**Brief**
Transcribe the stretch of entries below from the line with "have hlt : a.toNat" through the line with "b.toInt = 0)", exactly and with both ends included; leave out all other lines.

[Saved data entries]

○ ○ ○ ○ ○

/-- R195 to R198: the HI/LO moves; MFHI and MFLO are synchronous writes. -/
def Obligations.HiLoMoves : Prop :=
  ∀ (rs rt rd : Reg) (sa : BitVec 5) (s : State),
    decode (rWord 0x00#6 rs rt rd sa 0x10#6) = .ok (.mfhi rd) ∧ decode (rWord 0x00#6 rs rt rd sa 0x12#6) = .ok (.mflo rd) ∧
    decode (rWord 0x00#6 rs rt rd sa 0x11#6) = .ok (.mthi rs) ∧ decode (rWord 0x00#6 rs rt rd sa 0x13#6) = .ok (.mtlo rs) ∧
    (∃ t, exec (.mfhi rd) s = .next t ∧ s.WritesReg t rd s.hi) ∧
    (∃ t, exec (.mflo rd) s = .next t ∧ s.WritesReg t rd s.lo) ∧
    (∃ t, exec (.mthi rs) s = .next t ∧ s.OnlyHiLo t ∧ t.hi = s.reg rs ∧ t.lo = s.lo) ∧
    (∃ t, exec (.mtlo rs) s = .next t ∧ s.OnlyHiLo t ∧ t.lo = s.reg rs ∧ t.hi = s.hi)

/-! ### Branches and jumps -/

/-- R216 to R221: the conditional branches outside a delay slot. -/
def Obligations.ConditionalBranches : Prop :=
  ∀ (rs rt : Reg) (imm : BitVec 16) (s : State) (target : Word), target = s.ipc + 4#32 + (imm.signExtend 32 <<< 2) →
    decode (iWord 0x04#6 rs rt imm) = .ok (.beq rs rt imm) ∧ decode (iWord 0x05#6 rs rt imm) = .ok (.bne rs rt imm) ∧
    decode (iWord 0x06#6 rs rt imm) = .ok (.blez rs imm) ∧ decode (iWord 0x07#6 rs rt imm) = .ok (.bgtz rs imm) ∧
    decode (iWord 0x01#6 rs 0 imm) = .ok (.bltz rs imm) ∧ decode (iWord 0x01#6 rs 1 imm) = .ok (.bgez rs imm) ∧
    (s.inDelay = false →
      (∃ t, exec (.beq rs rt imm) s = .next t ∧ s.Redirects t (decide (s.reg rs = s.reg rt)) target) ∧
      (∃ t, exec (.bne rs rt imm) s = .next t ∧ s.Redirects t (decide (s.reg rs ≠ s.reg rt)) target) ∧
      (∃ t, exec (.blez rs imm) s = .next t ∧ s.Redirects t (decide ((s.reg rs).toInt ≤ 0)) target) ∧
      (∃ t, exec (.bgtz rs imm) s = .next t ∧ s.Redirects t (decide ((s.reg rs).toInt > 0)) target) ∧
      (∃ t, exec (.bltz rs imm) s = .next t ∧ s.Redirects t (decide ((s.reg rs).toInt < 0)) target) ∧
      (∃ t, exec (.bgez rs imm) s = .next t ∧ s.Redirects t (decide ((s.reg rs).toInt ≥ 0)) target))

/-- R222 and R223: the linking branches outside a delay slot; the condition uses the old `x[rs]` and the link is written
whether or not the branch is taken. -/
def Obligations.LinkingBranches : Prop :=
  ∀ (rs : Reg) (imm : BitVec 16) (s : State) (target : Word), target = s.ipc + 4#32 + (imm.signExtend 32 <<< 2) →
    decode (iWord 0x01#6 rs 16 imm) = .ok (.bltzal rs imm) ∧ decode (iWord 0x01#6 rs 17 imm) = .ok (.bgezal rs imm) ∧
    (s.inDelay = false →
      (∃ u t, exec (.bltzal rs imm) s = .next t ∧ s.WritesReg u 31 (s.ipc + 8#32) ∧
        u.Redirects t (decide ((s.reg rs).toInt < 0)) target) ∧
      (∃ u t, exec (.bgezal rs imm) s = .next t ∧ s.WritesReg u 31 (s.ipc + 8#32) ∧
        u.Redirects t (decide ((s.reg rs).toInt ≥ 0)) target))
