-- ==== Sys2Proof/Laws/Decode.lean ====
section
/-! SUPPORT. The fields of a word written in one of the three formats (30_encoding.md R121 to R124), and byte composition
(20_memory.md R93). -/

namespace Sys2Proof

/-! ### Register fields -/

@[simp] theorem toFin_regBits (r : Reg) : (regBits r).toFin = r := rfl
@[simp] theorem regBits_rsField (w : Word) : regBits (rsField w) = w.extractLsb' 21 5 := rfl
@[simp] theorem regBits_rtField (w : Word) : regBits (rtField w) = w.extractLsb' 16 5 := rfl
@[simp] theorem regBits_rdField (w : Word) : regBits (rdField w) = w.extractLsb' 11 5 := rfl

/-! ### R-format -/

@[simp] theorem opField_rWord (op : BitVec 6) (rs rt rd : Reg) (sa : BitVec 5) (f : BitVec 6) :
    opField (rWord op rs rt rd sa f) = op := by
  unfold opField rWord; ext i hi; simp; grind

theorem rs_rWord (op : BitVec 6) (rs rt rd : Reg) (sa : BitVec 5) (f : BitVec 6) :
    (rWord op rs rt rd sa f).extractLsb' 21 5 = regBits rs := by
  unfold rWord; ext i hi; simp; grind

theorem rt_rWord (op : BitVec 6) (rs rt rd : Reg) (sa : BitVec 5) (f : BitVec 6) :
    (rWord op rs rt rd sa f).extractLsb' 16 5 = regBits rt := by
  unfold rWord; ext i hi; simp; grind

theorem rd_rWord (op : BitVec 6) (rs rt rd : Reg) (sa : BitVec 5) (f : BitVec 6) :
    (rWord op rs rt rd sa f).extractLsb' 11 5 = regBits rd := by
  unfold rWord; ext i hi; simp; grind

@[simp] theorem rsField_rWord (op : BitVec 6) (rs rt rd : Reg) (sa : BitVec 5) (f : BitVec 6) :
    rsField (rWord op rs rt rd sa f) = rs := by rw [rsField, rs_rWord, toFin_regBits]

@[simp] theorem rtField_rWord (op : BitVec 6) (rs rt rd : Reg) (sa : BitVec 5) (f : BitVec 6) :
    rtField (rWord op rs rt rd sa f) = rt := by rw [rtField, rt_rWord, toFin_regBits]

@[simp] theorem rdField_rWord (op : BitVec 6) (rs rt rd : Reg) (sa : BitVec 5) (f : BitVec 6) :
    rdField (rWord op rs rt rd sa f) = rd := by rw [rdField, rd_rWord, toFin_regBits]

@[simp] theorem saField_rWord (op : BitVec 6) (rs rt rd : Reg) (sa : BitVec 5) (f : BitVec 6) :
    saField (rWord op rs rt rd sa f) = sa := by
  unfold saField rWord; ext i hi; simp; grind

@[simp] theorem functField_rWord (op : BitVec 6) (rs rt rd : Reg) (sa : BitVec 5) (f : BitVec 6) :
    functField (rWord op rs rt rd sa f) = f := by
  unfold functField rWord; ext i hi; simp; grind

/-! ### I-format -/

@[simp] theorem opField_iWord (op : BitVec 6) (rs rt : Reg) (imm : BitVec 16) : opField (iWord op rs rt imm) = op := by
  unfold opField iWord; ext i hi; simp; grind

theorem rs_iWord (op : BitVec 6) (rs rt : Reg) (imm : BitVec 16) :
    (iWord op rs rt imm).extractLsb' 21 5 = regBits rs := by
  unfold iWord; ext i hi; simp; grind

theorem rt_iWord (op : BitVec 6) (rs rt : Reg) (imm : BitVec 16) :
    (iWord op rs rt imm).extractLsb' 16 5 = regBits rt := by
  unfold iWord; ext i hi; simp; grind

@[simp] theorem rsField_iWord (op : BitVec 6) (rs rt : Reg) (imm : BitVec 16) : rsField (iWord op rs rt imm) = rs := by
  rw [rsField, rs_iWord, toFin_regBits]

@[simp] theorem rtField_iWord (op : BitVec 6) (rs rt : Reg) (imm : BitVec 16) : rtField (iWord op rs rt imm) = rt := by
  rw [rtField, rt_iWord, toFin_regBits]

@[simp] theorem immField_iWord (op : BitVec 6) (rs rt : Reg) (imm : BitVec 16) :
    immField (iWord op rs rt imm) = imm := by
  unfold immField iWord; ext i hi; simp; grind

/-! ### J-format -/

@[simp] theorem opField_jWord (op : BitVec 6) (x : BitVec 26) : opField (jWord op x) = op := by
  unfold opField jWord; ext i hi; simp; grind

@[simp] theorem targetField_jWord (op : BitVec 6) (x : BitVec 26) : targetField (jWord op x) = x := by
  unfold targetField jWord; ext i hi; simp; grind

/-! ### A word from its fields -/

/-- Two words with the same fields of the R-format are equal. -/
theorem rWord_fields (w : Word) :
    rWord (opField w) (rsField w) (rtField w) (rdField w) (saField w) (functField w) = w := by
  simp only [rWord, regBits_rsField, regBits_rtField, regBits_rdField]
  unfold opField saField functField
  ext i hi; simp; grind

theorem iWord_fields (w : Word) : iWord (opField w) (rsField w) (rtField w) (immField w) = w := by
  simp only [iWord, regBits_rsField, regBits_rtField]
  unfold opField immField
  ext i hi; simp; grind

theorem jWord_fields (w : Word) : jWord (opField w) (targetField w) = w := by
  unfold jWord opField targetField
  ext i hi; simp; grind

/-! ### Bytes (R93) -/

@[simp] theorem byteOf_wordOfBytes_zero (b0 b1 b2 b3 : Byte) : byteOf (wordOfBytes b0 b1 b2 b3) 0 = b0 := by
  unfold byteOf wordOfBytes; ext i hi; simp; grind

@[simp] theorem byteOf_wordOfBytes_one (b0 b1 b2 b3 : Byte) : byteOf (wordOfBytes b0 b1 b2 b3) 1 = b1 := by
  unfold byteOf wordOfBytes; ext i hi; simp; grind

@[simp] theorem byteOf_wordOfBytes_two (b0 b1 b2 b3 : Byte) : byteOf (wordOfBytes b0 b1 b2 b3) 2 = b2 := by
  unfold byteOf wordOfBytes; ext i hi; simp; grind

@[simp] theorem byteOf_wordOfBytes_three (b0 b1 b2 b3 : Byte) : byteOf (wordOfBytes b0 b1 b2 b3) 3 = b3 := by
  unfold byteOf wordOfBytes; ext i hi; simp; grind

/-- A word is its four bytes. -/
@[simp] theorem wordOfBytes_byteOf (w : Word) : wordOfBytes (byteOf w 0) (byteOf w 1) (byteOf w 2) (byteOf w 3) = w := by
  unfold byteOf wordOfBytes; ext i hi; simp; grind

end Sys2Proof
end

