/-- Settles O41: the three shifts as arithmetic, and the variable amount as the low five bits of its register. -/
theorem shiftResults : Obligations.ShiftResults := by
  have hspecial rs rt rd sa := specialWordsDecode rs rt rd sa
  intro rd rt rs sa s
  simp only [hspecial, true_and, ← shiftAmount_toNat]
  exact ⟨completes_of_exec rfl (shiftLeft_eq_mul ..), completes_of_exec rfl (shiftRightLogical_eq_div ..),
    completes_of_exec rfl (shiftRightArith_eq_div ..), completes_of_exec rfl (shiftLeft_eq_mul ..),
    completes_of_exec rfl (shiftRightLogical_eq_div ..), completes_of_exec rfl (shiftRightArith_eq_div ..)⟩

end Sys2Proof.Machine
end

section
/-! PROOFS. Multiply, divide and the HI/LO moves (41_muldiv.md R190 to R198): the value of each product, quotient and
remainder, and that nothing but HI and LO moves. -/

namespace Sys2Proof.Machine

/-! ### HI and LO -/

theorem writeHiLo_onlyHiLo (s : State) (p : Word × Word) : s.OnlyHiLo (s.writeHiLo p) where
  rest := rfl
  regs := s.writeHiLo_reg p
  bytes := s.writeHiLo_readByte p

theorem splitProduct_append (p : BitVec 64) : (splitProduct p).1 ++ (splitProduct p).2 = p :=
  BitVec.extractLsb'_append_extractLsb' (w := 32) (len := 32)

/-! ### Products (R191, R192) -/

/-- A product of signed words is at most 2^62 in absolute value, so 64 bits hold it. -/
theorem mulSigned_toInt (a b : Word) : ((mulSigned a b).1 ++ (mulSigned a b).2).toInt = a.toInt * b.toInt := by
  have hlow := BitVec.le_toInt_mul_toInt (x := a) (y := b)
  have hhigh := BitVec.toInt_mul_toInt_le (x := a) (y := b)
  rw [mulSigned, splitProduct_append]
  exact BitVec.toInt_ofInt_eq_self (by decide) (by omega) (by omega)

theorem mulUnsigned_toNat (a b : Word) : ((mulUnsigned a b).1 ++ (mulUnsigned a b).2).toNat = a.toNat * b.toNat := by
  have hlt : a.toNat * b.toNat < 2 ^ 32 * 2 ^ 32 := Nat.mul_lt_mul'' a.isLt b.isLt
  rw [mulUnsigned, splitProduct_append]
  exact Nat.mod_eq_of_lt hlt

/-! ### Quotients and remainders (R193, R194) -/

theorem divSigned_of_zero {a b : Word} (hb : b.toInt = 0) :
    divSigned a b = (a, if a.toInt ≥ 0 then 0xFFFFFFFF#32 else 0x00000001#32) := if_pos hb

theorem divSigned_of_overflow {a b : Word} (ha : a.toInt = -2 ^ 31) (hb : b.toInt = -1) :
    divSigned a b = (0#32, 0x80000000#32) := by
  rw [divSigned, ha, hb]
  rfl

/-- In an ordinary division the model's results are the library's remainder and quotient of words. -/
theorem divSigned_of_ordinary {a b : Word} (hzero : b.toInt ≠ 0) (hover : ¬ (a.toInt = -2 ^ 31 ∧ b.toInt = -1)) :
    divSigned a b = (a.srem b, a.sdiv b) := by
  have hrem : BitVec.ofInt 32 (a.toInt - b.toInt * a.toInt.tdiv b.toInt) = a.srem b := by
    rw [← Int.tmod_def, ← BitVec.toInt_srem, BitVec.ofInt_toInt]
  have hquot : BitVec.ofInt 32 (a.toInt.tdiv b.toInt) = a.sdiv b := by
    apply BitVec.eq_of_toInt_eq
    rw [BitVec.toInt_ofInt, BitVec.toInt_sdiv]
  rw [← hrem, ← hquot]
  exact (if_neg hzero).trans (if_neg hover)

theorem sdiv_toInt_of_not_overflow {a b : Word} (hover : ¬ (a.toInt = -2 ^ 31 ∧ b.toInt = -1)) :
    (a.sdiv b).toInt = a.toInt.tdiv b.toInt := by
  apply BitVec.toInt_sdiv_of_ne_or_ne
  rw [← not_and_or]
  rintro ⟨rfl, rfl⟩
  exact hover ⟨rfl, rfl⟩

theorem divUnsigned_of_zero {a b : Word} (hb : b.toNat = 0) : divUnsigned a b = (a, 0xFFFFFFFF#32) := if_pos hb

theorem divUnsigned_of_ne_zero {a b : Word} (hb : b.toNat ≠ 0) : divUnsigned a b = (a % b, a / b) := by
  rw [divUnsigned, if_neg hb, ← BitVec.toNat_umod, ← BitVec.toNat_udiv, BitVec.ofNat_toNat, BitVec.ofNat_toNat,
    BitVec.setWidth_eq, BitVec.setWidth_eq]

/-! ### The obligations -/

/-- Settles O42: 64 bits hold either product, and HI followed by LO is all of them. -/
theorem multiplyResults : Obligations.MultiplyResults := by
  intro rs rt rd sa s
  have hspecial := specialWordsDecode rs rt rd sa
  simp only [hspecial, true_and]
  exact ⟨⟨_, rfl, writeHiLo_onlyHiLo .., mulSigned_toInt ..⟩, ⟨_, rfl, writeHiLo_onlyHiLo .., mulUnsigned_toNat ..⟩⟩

○ ○ ○ ○ ○

**Solution to this problem**
  have hlt : a.toNat * b.toNat < 2 ^ 32 * 2 ^ 32 := Nat.mul_lt_mul'' a.isLt b.isLt
  rw [mulUnsigned, splitProduct_append]
  exact Nat.mod_eq_of_lt hlt

/-! ### Quotients and remainders (R193, R194) -/

theorem divSigned_of_zero {a b : Word} (hb : b.toInt = 0) :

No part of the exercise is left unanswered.